Addendum, posted April 20, 2007 – 9:21am Jim Sleeper said:

A word, if I may, to readers who think that the Schumer case must have been more substantial than I report — that he must have been doing something terribly wrong if all this prosecuting and muckraking was going on around him.

The story isn’t about my picking up some impressions from lunching with the muckrakers or from being with someone who worked for their target. It’s more about what provoked me and others, in the American Lawyer, The New York Law Journal, the Columbia Journalism Review, and New York magazine, to publish the analyses that are mentioned or quoted in my account.

And it’s about the facts, the details, which I couldn’t have laid out fully in this essay. That’s a limitation inherent in all journalism, even the longest investigative piece: At some point, you have to decide whether to trust that the writer has done what lawyers call “due diligence” and has marshalled the facts responsibly.

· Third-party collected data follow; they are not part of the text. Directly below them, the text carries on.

-- ==== Sys2Proof/Laws/State.lean ====
section
/-! SUPPORT. What each update of the state leaves: one lemma per field and update. -/

namespace Sys2Proof.Machine

variable (s : State)

/-! setRegs -/
@[simp] theorem State.setRegs_pending (r : Regs) : (s.setRegs r).pending = s.pending := rfl
@[simp] theorem State.setRegs_time (r : Regs) : (s.setRegs r).time = s.time := rfl
@[simp] theorem State.setRegs_free (r : Regs) : (s.setRegs r).free = s.free := rfl
@[simp] theorem State.setRegs_log (r : Regs) : (s.setRegs r).log = s.log := rfl
@[simp] theorem State.setRegs_out (r : Regs) : (s.setRegs r).out = s.out := rfl
@[simp] theorem State.setRegs_pkg (r : Regs) : (s.setRegs r).pkg = s.pkg := rfl
@[simp] theorem State.setRegs_stow (r : Regs) : (s.setRegs r).stow = s.stow := rfl
@[simp] theorem State.setRegs_tb (r : Regs) : (s.setRegs r).tb = s.tb := rfl
@[simp] theorem State.setRegs_stop (r : Regs) : (s.setRegs r).stop = s.stop := rfl
@[simp] theorem State.setRegs_hbm (r : Regs) : (s.setRegs r).hbm = s.hbm := rfl
@[simp] theorem State.setRegs_hbmBad (r : Regs) : (s.setRegs r).hbmBad = s.hbmBad := rfl
@[simp] theorem State.setRegs_stackMap (r : Regs) : (s.setRegs r).stackMap = s.stackMap := rfl
@[simp] theorem State.setRegs_tiles (r : Regs) : (s.setRegs r).tiles = s.tiles := rfl
@[simp] theorem State.setRegs_spadGen (r : Regs) : (s.setRegs r).spadGen = s.spadGen := rfl
@[simp] theorem State.setRegs_vaults (r : Regs) : (s.setRegs r).vaults = s.vaults := rfl
@[simp] theorem State.setRegs_bays (r : Regs) : (s.setRegs r).bays = s.bays := rfl
@[simp] theorem State.setRegs_queues (r : Regs) : (s.setRegs r).queues = s.queues := rfl
@[simp] theorem State.setRegs_disp (r : Regs) : (s.setRegs r).disp = s.disp := rfl
@[simp] theorem State.setRegs_ports (r : Regs) : (s.setRegs r).ports = s.ports := rfl
@[simp] theorem State.setRegs_grp (r : Regs) : (s.setRegs r).grp = s.grp := rfl
@[simp] theorem State.setRegs_snap (r : Regs) : (s.setRegs r).snap = s.snap := rfl
@[simp] theorem State.setRegs_safe (r : Regs) : (s.setRegs r).safe = s.safe := rfl
@[simp] theorem State.setRegs_pwr (r : Regs) : (s.setRegs r).pwr = s.pwr := rfl
@[simp] theorem State.setRegs_sec (r : Regs) : (s.setRegs r).sec = s.sec := rfl
@[simp] theorem State.setRegs_dump (r : Regs) : (s.setRegs r).dump = s.dump := rfl
@[simp] theorem State.setRegs_fw (r : Regs) : (s.setRegs r).fw = s.fw := rfl
@[simp] theorem State.setRegs_pcie (r : Regs) : (s.setRegs r).pcie = s.pcie := rfl
@[simp] theorem State.setRegs_shelf (r : Regs) : (s.setRegs r).shelf = s.shelf := rfl
@[simp] theorem State.setRegs_i3c (r : Regs) : (s.setRegs r).i3c = s.i3c := rfl
@[simp] theorem State.setRegs_flying (r : Regs) : (s.setRegs r).flying = s.flying := rfl
@[simp] theorem State.setRegs_relayed (r : Regs) : (s.setRegs r).relayed = s.relayed := rfl

/-! wr -/
@[simp] theorem State.wr_pending (f : Fld) (v : Nat) : (s.wr f v).pending = s.pending := rfl
@[simp] theorem State.wr_time (f : Fld) (v : Nat) : (s.wr f v).time = s.time := rfl
@[simp] theorem State.wr_free (f : Fld) (v : Nat) : (s.wr f v).free = s.free := rfl
@[simp] theorem State.wr_log (f : Fld) (v : Nat) : (s.wr f v).log = s.log := rfl
@[simp] theorem State.wr_out (f : Fld) (v : Nat) : (s.wr f v).out = s.out := rfl
@[simp] theorem State.wr_pkg (f : Fld) (v : Nat) : (s.wr f v).pkg = s.pkg := rfl
@[simp] theorem State.wr_stow (f : Fld) (v : Nat) : (s.wr f v).stow = s.stow := rfl
@[simp] theorem State.wr_tb (f : Fld) (v : Nat) : (s.wr f v).tb = s.tb := rfl
@[simp] theorem State.wr_stop (f : Fld) (v : Nat) : (s.wr f v).stop = s.stop := rfl
@[simp] theorem State.wr_hbm (f : Fld) (v : Nat) : (s.wr f v).hbm = s.hbm := rfl
@[simp] theorem State.wr_hbmBad (f : Fld) (v : Nat) : (s.wr f v).hbmBad = s.hbmBad := rfl
@[simp] theorem State.wr_stackMap (f : Fld) (v : Nat) : (s.wr f v).stackMap = s.stackMap := rfl
@[simp] theorem State.wr_tiles (f : Fld) (v : Nat) : (s.wr f v).tiles = s.tiles := rfl
@[simp] theorem State.wr_spadGen (f : Fld) (v : Nat) : (s.wr f v).spadGen = s.spadGen := rfl
@[simp] theorem State.wr_vaults (f : Fld) (v : Nat) : (s.wr f v).vaults = s.vaults := rfl
@[simp] theorem State.wr_bays (f : Fld) (v : Nat) : (s.wr f v).bays = s.bays := rfl
@[simp] theorem State.wr_queues (f : Fld) (v : Nat) : (s.wr f v).queues = s.queues := rfl
@[simp] theorem State.wr_disp (f : Fld) (v : Nat) : (s.wr f v).disp = s.disp := rfl
@[simp] theorem State.wr_ports (f : Fld) (v : Nat) : (s.wr f v).ports = s.ports := rfl
@[simp] theorem State.wr_grp (f : Fld) (v : Nat) : (s.wr f v).grp = s.grp := rfl
@[simp] theorem State.wr_snap (f : Fld) (v : Nat) : (s.wr f v).snap = s.snap := rfl
@[simp] theorem State.wr_safe (f : Fld) (v : Nat) : (s.wr f v).safe = s.safe := rfl
@[simp] theorem State.wr_pwr (f : Fld) (v : Nat) : (s.wr f v).pwr = s.pwr := rfl
@[simp] theorem State.wr_sec (f : Fld) (v : Nat) : (s.wr f v).sec = s.sec := rfl
@[simp] theorem State.wr_dump (f : Fld) (v : Nat) : (s.wr f v).dump = s.dump := rfl
@[simp] theorem State.wr_fw (f : Fld) (v : Nat) : (s.wr f v).fw = s.fw := rfl
@[simp] theorem State.wr_pcie (f : Fld) (v : Nat) : (s.wr f v).pcie = s.pcie := rfl
@[simp] theorem State.wr_shelf (f : Fld) (v : Nat) : (s.wr f v).shelf = s.shelf := rfl
@[simp] theorem State.wr_i3c (f : Fld) (v : Nat) : (s.wr f v).i3c = s.i3c := rfl
@[simp] theorem State.wr_flying (f : Fld) (v : Nat) : (s.wr f v).flying = s.flying := rfl
@[simp] theorem State.wr_relayed (f : Fld) (v : Nat) : (s.wr f v).relayed = s.relayed := rfl

/-! wrs -/
@[simp] theorem State.wrs_pending (l : List (Fld × Nat)) : (s.wrs l).pending = s.pending := rfl
@[simp] theorem State.wrs_time (l : List (Fld × Nat)) : (s.wrs l).time = s.time := rfl
@[simp] theorem State.wrs_free (l : List (Fld × Nat)) : (s.wrs l).free = s.free := rfl
@[simp] theorem State.wrs_log (l : List (Fld × Nat)) : (s.wrs l).log = s.log := rfl
@[simp] theorem State.wrs_out (l : List (Fld × Nat)) : (s.wrs l).out = s.out := rfl
@[simp] theorem State.wrs_pkg (l : List (Fld × Nat)) : (s.wrs l).pkg = s.pkg := rfl
@[simp] theorem State.wrs_stow (l : List (Fld × Nat)) : (s.wrs l).stow = s.stow := rfl
@[simp] theorem State.wrs_tb (l : List (Fld × Nat)) : (s.wrs l).tb = s.tb := rfl
@[simp] theorem State.wrs_stop (l : List (Fld × Nat)) : (s.wrs l).stop = s.stop := rfl
@[simp] theorem State.wrs_hbm (l : List (Fld × Nat)) : (s.wrs l).hbm = s.hbm := rfl
@[simp] theorem State.wrs_hbmBad (l : List (Fld × Nat)) : (s.wrs l).hbmBad = s.hbmBad := rfl
@[simp] theorem State.wrs_stackMap (l : List (Fld × Nat)) : (s.wrs l).stackMap = s.stackMap := rfl
@[simp] theorem State.wrs_tiles (l : List (Fld × Nat)) : (s.wrs l).tiles = s.tiles := rfl
@[simp] theorem State.wrs_spadGen (l : List (Fld × Nat)) : (s.wrs l).spadGen = s.spadGen := rfl
@[simp] theorem State.wrs_vaults (l : List (Fld × Nat)) : (s.wrs l).vaults = s.vaults := rfl
@[simp] theorem State.wrs_bays (l : List (Fld × Nat)) : (s.wrs l).bays = s.bays := rfl
@[simp] theorem State.wrs_queues (l : List (Fld × Nat)) : (s.wrs l).queues = s.queues := rfl
@[simp] theorem State.wrs_disp (l : List (Fld × Nat)) : (s.wrs l).disp = s.disp := rfl
@[simp] theorem State.wrs_ports (l : List (Fld × Nat)) : (s.wrs l).ports = s.ports := rfl
@[simp] theorem State.wrs_grp (l : List (Fld × Nat)) : (s.wrs l).grp = s.grp := rfl
@[simp] theorem State.wrs_snap (l : List (Fld × Nat)) : (s.wrs l).snap = s.snap := rfl
@[simp] theorem State.wrs_safe (l : List (Fld × Nat)) : (s.wrs l).safe = s.safe := rfl
@[simp] theorem State.wrs_pwr (l : List (Fld × Nat)) : (s.wrs l).pwr = s.pwr := rfl
@[simp] theorem State.wrs_sec (l : List (Fld × Nat)) : (s.wrs l).sec = s.sec := rfl
@[simp] theorem State.wrs_dump (l : List (Fld × Nat)) : (s.wrs l).dump = s.dump := rfl
@[simp] theorem State.wrs_fw (l : List (Fld × Nat)) : (s.wrs l).fw = s.fw := rfl
@[simp] theorem State.wrs_pcie (l : List (Fld × Nat)) : (s.wrs l).pcie = s.pcie := rfl
@[simp] theorem State.wrs_shelf (l : List (Fld × Nat)) : (s.wrs l).shelf = s.shelf := rfl
@[simp] theorem State.wrs_i3c (l : List (Fld × Nat)) : (s.wrs l).i3c = s.i3c := rfl
@[simp] theorem State.wrs_flying (l : List (Fld × Nat)) : (s.wrs l).flying = s.flying := rfl
@[simp] theorem State.wrs_relayed (l : List (Fld × Nat)) : (s.wrs l).relayed = s.relayed := rfl

/-! bump -/
@[simp] theorem State.bump_pending (f : Fld) (n : Nat) : (s.bump f n).pending = s.pending := rfl
@[simp] theorem State.bump_time (f : Fld) (n : Nat) : (s.bump f n).time = s.time := rfl
@[simp] theorem State.bump_free (f : Fld) (n : Nat) : (s.bump f n).free = s.free := rfl
@[simp] theorem State.bump_log (f : Fld) (n : Nat) : (s.bump f n).log = s.log := rfl
@[simp] theorem State.bump_out (f : Fld) (n : Nat) : (s.bump f n).out = s.out := rfl
@[simp] theorem State.bump_pkg (f : Fld) (n : Nat) : (s.bump f n).pkg = s.pkg := rfl
@[simp] theorem State.bump_stow (f : Fld) (n : Nat) : (s.bump f n).stow = s.stow := rfl
@[simp] theorem State.bump_tb (f : Fld) (n : Nat) : (s.bump f n).tb = s.tb := rfl
@[simp] theorem State.bump_stop (f : Fld) (n : Nat) : (s.bump f n).stop = s.stop := rfl
@[simp] theorem State.bump_hbm (f : Fld) (n : Nat) : (s.bump f n).hbm = s.hbm := rfl
@[simp] theorem State.bump_hbmBad (f : Fld) (n : Nat) : (s.bump f n).hbmBad = s.hbmBad := rfl
@[simp] theorem State.bump_stackMap (f : Fld) (n : Nat) : (s.bump f n).stackMap = s.stackMap := rfl
@[simp] theorem State.bump_tiles (f : Fld) (n : Nat) : (s.bump f n).tiles = s.tiles := rfl
@[simp] theorem State.bump_spadGen (f : Fld) (n : Nat) : (s.bump f n).spadGen = s.spadGen := rfl
@[simp] theorem State.bump_vaults (f : Fld) (n : Nat) : (s.bump f n).vaults = s.vaults := rfl
@[simp] theorem State.bump_bays (f : Fld) (n : Nat) : (s.bump f n).bays = s.bays := rfl
@[simp] theorem State.bump_queues (f : Fld) (n : Nat) : (s.bump f n).queues = s.queues := rfl
@[simp] theorem State.bump_disp (f : Fld) (n : Nat) : (s.bump f n).disp = s.disp := rfl
@[simp] theorem State.bump_ports (f : Fld) (n : Nat) : (s.bump f n).ports = s.ports := rfl
@[simp] theorem State.bump_grp (f : Fld) (n : Nat) : (s.bump f n).grp = s.grp := rfl
@[simp] theorem State.bump_snap (f : Fld) (n : Nat) : (s.bump f n).snap = s.snap := rfl
@[simp] theorem State.bump_safe (f : Fld) (n : Nat) : (s.bump f n).safe = s.safe := rfl
@[simp] theorem State.bump_pwr (f : Fld) (n : Nat) : (s.bump f n).pwr = s.pwr := rfl
@[simp] theorem State.bump_sec (f : Fld) (n : Nat) : (s.bump f n).sec = s.sec := rfl
@[simp] theorem State.bump_dump (f : Fld) (n : Nat) : (s.bump f n).dump = s.dump := rfl
@[simp] theorem State.bump_fw (f : Fld) (n : Nat) : (s.bump f n).fw = s.fw := rfl
@[simp] theorem State.bump_pcie (f : Fld) (n : Nat) : (s.bump f n).pcie = s.pcie := rfl
@[simp] theorem State.bump_shelf (f : Fld) (n : Nat) : (s.bump f n).shelf = s.shelf := rfl
@[simp] theorem State.bump_i3c (f : Fld) (n : Nat) : (s.bump f n).i3c = s.i3c := rfl
@[simp] theorem State.bump_flying (f : Fld) (n : Nat) : (s.bump f n).flying = s.flying := rfl
@[simp] theorem State.bump_relayed (f : Fld) (n : Nat) : (s.bump f n).relayed = s.relayed := rfl

/-! logs -/
@[simp] theorem State.logs_pending (n : EvName) (a : List Nat) : (s.logs n a).pending = s.pending := rfl
@[simp] theorem State.logs_time (n : EvName) (a : List Nat) : (s.logs n a).time = s.time := rfl
@[simp] theorem State.logs_free (n : EvName) (a : List Nat) : (s.logs n a).free = s.free := rfl
@[simp] theorem State.logs_out (n : EvName) (a : List Nat) : (s.logs n a).out = s.out := rfl
@[simp] theorem State.logs_regs (n : EvName) (a : List Nat) : (s.logs n a).regs = s.regs := rfl
@[simp] theorem State.logs_pkg (n : EvName) (a : List Nat) : (s.logs n a).pkg = s.pkg := rfl
@[simp] theorem State.logs_stow (n : EvName) (a : List Nat) : (s.logs n a).stow = s.stow := rfl
@[simp] theorem State.logs_tb (n : EvName) (a : List Nat) : (s.logs n a).tb = s.tb := rfl
@[simp] theorem State.logs_stop (n : EvName) (a : List Nat) : (s.logs n a).stop = s.stop := rfl
@[simp] theorem State.logs_hbm (n : EvName) (a : List Nat) : (s.logs n a).hbm = s.hbm := rfl
@[simp] theorem State.logs_hbmBad (n : EvName) (a : List Nat) : (s.logs n a).hbmBad = s.hbmBad := rfl
@[simp] theorem State.logs_stackMap (n : EvName) (a : List Nat) : (s.logs n a).stackMap = s.stackMap := rfl
@[simp] theorem State.logs_tiles (n : EvName) (a : List Nat) : (s.logs n a).tiles = s.tiles := rfl
@[simp] theorem State.logs_spadGen (n : EvName) (a : List Nat) : (s.logs n a).spadGen = s.spadGen := rfl
@[simp] theorem State.logs_vaults (n : EvName) (a : List Nat) : (s.logs n a).vaults = s.vaults := rfl
@[simp] theorem State.logs_bays (n : EvName) (a : List Nat) : (s.logs n a).bays = s.bays := rfl
@[simp] theorem State.logs_queues (n : EvName) (a : List Nat) : (s.logs n a).queues = s.queues := rfl
@[simp] theorem State.logs_disp (n : EvName) (a : List Nat) : (s.logs n a).disp = s.disp := rfl
@[simp] theorem State.logs_ports (n : EvName) (a : List Nat) : (s.logs n a).ports = s.ports := rfl
@[simp] theorem State.logs_grp (n : EvName) (a : List Nat) : (s.logs n a).grp = s.grp := rfl
@[simp] theorem State.logs_snap (n : EvName) (a : List Nat) : (s.logs n a).snap = s.snap := rfl
@[simp] theorem State.logs_safe (n : EvName) (a : List Nat) : (s.logs n a).safe = s.safe := rfl
@[simp] theorem State.logs_pwr (n : EvName) (a : List Nat) : (s.logs n a).pwr = s.pwr := rfl
@[simp] theorem State.logs_sec (n : EvName) (a : List Nat) : (s.logs n a).sec = s.sec := rfl
@[simp] theorem State.logs_dump (n : EvName) (a : List Nat) : (s.logs n a).dump = s.dump := rfl
@[simp] theorem State.logs_fw (n : EvName) (a : List Nat) : (s.logs n a).fw = s.fw := rfl
@[simp] theorem State.logs_pcie (n : EvName) (a : List Nat) : (s.logs n a).pcie = s.pcie := rfl
@[simp] theorem State.logs_shelf (n : EvName) (a : List Nat) : (s.logs n a).shelf = s.shelf := rfl
@[simp] theorem State.logs_i3c (n : EvName) (a : List Nat) : (s.logs n a).i3c = s.i3c := rfl
@[simp] theorem State.logs_flying (n : EvName) (a : List Nat) : (s.logs n a).flying = s.flying := rfl
@[simp] theorem State.logs_relayed (n : EvName) (a : List Nat) : (s.logs n a).relayed = s.relayed := rfl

Politics is not a spectator sport. Its lessons are hard lessons, often very painful. What matters is to absorb and factor them into one’s thinking and political being, all while pressing on with a more constructive politics. From social movement leaders (such as Martin Luther King, Jr.) to elected politicians (Barack Obama? Al Gore?), the best have “done time” in the backrooms and even back alleys of politics and grown from the experience and learned how to move forward.

That’s how I see Schumer. In contrast, Gonzales and Rove are two moral casualties of politics; they’ve grown only in the sense that their hearts have been cankered in its back rooms and back alleys, leaving one a pathetic toady and front man and the other a malevolent genius whose perversity is now there for all to see. Like these betrayers of the American republic, Schumer’s pursuers hadn’t grown, except perversely. Fortunately, their power hadn’t grown to the proportions of Gonzales and Rove.

I say all this prompted by a couple of comments from readers that sound a bit… well, hurt. I understand. I wrote that my own experience with the Schumer case “broke my ideological heart” and deprived me of some role models. That’s how it is. One grows from it and presses on. Get used to it, and don’t give up.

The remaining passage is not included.